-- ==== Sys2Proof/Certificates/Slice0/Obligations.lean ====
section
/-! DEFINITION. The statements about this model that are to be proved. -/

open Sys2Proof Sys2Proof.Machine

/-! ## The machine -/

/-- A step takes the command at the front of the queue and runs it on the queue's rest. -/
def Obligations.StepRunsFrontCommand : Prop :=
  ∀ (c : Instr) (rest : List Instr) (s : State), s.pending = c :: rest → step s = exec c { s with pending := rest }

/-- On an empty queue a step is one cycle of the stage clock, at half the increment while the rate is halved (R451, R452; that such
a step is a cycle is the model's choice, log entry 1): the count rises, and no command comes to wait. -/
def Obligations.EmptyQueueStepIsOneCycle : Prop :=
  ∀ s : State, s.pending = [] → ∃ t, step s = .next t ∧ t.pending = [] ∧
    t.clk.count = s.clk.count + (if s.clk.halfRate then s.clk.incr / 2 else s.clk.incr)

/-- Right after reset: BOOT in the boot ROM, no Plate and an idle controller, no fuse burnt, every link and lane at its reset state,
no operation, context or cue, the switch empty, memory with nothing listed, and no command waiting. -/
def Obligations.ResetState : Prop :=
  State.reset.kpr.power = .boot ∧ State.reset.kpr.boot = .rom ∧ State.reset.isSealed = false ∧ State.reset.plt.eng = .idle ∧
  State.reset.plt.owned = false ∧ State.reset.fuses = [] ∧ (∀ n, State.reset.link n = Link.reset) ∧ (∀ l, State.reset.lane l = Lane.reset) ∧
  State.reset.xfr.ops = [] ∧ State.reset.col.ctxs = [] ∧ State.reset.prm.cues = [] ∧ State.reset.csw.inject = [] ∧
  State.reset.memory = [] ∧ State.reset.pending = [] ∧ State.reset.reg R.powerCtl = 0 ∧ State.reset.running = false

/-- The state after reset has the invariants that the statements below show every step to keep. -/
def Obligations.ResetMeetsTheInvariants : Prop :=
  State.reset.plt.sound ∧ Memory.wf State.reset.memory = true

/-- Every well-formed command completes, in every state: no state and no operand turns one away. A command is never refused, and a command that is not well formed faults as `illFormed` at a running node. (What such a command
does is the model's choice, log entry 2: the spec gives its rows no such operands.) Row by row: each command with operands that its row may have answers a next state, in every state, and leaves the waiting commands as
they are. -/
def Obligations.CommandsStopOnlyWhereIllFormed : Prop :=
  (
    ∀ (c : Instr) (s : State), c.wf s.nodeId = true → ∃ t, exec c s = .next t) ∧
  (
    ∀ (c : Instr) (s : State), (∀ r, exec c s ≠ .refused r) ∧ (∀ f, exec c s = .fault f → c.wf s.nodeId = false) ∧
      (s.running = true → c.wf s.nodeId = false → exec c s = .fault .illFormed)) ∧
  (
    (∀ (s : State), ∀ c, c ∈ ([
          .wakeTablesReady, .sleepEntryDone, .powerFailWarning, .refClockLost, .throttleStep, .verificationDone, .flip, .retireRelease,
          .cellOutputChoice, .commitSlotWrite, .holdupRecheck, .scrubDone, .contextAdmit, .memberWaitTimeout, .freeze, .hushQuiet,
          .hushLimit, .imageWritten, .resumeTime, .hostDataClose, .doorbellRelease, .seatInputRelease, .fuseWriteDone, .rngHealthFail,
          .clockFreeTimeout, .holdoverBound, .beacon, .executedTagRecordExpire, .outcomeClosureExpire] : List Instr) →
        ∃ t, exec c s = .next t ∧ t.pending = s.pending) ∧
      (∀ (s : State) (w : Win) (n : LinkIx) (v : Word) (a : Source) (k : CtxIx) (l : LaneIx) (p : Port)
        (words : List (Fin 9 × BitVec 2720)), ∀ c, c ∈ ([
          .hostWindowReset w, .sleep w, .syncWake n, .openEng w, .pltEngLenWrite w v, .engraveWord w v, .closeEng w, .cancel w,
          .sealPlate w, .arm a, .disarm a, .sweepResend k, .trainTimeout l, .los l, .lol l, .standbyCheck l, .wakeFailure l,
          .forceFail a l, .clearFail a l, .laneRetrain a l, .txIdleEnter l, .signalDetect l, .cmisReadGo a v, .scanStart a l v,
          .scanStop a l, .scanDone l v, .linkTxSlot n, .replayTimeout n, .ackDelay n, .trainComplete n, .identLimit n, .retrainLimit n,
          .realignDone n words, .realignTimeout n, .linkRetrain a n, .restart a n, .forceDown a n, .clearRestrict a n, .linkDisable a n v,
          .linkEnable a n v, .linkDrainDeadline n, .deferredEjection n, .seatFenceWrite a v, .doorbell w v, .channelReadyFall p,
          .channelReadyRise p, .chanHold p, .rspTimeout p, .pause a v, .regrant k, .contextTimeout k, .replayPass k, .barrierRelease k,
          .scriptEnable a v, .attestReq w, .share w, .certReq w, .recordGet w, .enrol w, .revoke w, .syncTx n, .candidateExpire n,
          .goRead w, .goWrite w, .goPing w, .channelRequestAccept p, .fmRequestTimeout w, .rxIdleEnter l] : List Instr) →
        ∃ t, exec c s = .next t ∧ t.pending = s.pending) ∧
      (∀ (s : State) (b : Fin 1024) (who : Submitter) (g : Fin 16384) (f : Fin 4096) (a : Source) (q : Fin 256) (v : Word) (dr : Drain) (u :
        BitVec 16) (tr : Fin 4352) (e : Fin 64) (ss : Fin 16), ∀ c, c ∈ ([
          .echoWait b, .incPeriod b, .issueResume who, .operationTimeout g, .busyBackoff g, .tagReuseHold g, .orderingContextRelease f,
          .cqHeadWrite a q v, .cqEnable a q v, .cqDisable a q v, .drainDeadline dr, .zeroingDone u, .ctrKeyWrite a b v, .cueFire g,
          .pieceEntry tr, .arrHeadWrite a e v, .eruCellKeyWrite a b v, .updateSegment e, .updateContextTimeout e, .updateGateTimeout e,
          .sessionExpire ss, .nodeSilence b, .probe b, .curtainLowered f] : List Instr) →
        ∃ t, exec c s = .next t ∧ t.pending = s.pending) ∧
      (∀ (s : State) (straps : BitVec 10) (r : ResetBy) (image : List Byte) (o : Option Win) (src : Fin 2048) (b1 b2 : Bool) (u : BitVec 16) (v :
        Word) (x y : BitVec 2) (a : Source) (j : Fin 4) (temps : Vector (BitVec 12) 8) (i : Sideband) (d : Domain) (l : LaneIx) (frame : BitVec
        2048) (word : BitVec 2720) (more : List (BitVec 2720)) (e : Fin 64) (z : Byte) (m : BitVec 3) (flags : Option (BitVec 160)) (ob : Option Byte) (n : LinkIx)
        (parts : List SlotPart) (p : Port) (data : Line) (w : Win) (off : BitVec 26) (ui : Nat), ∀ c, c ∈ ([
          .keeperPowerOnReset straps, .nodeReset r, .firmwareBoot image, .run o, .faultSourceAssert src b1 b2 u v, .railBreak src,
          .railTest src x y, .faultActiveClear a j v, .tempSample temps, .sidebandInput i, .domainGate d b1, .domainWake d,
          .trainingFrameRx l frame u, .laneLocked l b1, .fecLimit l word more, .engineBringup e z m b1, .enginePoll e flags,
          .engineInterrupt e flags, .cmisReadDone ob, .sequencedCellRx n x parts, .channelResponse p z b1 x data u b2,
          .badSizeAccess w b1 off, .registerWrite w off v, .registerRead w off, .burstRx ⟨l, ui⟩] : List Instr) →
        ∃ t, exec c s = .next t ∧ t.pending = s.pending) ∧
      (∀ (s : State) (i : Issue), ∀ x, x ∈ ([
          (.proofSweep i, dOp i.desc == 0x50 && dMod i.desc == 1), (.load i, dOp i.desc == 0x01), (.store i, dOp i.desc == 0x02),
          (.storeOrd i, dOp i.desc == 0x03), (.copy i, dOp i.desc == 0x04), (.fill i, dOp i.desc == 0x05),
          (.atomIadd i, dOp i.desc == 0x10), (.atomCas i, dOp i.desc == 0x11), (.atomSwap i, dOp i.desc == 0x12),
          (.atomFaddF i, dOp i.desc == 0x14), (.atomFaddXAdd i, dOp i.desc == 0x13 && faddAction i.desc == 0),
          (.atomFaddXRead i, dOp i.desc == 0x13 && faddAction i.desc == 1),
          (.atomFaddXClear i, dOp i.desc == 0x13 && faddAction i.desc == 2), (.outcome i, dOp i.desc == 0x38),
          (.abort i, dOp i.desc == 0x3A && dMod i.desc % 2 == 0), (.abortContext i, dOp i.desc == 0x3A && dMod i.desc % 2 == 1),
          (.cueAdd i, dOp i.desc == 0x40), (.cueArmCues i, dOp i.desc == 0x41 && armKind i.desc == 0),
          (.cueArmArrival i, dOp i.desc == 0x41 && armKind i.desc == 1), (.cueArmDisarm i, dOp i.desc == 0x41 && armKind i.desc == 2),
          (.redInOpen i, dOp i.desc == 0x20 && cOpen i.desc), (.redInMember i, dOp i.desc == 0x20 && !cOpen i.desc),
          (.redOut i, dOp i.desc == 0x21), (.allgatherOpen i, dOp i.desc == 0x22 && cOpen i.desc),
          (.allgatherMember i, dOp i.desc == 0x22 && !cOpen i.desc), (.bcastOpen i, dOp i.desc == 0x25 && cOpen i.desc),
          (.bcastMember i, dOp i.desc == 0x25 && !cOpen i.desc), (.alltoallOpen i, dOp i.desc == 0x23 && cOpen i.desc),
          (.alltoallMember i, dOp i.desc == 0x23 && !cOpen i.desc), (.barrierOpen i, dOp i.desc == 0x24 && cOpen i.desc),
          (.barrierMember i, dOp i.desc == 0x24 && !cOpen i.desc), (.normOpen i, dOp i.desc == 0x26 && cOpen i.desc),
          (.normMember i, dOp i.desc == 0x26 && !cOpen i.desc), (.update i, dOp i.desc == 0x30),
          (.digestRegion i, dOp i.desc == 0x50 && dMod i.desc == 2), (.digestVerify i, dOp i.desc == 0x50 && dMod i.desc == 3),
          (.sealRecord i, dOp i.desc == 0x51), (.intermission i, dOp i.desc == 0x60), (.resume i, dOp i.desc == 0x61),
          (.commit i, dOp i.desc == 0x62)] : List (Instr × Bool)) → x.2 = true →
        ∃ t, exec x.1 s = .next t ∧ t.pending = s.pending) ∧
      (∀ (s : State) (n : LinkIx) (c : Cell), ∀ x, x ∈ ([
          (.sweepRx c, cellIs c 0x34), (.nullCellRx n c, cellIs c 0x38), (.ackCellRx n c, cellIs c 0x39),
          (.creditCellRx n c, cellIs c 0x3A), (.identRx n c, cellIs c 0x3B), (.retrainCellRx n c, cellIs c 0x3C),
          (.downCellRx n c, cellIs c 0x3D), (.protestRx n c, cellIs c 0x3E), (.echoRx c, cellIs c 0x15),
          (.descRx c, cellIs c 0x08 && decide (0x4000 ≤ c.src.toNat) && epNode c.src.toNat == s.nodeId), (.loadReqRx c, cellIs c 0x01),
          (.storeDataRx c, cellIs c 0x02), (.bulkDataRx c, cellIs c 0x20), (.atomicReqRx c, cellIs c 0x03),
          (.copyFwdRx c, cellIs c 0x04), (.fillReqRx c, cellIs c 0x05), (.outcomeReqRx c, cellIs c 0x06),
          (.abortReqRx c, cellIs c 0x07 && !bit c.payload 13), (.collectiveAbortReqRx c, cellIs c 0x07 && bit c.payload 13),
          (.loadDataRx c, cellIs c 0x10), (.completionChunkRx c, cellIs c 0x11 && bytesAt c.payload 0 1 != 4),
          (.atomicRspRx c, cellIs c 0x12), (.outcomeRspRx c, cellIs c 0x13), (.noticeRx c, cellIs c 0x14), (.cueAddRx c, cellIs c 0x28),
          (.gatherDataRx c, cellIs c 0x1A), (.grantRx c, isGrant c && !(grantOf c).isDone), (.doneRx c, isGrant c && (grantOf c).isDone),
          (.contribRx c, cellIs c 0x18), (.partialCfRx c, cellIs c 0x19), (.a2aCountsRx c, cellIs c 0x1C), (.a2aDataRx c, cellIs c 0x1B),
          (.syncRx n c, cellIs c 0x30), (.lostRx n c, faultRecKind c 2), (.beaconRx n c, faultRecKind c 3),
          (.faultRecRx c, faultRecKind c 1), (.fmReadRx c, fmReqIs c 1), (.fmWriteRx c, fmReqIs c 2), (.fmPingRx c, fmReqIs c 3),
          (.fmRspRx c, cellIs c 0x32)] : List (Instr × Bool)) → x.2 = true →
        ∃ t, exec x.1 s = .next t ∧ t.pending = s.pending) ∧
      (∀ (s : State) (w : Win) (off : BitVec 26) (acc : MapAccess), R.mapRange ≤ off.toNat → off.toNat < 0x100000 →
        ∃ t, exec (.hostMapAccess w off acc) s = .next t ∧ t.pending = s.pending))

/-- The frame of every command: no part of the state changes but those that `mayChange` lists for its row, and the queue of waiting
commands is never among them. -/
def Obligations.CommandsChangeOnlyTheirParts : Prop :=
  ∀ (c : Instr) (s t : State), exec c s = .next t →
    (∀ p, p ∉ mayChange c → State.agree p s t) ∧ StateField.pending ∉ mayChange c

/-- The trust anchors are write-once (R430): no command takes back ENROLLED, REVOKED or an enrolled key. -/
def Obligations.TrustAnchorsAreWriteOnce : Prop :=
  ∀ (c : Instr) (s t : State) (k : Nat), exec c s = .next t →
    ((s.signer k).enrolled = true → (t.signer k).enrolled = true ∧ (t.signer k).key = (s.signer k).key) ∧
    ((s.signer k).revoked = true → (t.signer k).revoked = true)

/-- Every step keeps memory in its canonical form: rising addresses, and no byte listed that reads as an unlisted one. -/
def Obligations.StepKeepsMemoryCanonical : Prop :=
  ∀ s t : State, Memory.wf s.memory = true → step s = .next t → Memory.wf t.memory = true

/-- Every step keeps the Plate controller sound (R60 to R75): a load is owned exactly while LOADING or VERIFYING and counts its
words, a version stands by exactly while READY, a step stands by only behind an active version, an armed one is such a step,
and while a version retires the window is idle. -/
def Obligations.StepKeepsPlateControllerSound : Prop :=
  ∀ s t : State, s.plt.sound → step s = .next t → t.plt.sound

__Instructions to follow__: In the listing above, find the line containing "(.atomFaddXClear i, dOp" and the line containing "(.sealRecord i, dOp", then quote both, plus every line between them, exactly as written.

__Reply to the exercise__:
          (.atomFaddXClear i, dOp i.desc == 0x13 && faddAction i.desc == 2), (.outcome i, dOp i.desc == 0x38),
          (.abort i, dOp i.desc == 0x3A && dMod i.desc % 2 == 0), (.abortContext i, dOp i.desc == 0x3A && dMod i.desc % 2 == 1),
          (.cueAdd i, dOp i.desc == 0x40), (.cueArmCues i, dOp i.desc == 0x41 && armKind i.desc == 0),
          (.cueArmArrival i, dOp i.desc == 0x41 && armKind i.desc == 1), (.cueArmDisarm i, dOp i.desc == 0x41 && armKind i.desc == 2),
          (.redInOpen i, dOp i.desc == 0x20 && cOpen i.desc), (.redInMember i, dOp i.desc == 0x20 && !cOpen i.desc),
          (.redOut i, dOp i.desc == 0x21), (.allgatherOpen i, dOp i.desc == 0x22 && cOpen i.desc),
          (.allgatherMember i, dOp i.desc == 0x22 && !cOpen i.desc), (.bcastOpen i, dOp i.desc == 0x25 && cOpen i.desc),
          (.bcastMember i, dOp i.desc == 0x25 && !cOpen i.desc), (.alltoallOpen i, dOp i.desc == 0x23 && cOpen i.desc),
          (.alltoallMember i, dOp i.desc == 0x23 && !cOpen i.desc), (.barrierOpen i, dOp i.desc == 0x24 && cOpen i.desc),
          (.barrierMember i, dOp i.desc == 0x24 && !cOpen i.desc), (.normOpen i, dOp i.desc == 0x26 && cOpen i.desc),
          (.normMember i, dOp i.desc == 0x26 && !cOpen i.desc), (.update i, dOp i.desc == 0x30),
          (.digestRegion i, dOp i.desc == 0x50 && dMod i.desc == 2), (.digestVerify i, dOp i.desc == 0x50 && dMod i.desc == 3),
          (.sealRecord i, dOp i.desc == 0x51), (.intermission i, dOp i.desc == 0x60), (.resume i, dOp i.desc == 0x61),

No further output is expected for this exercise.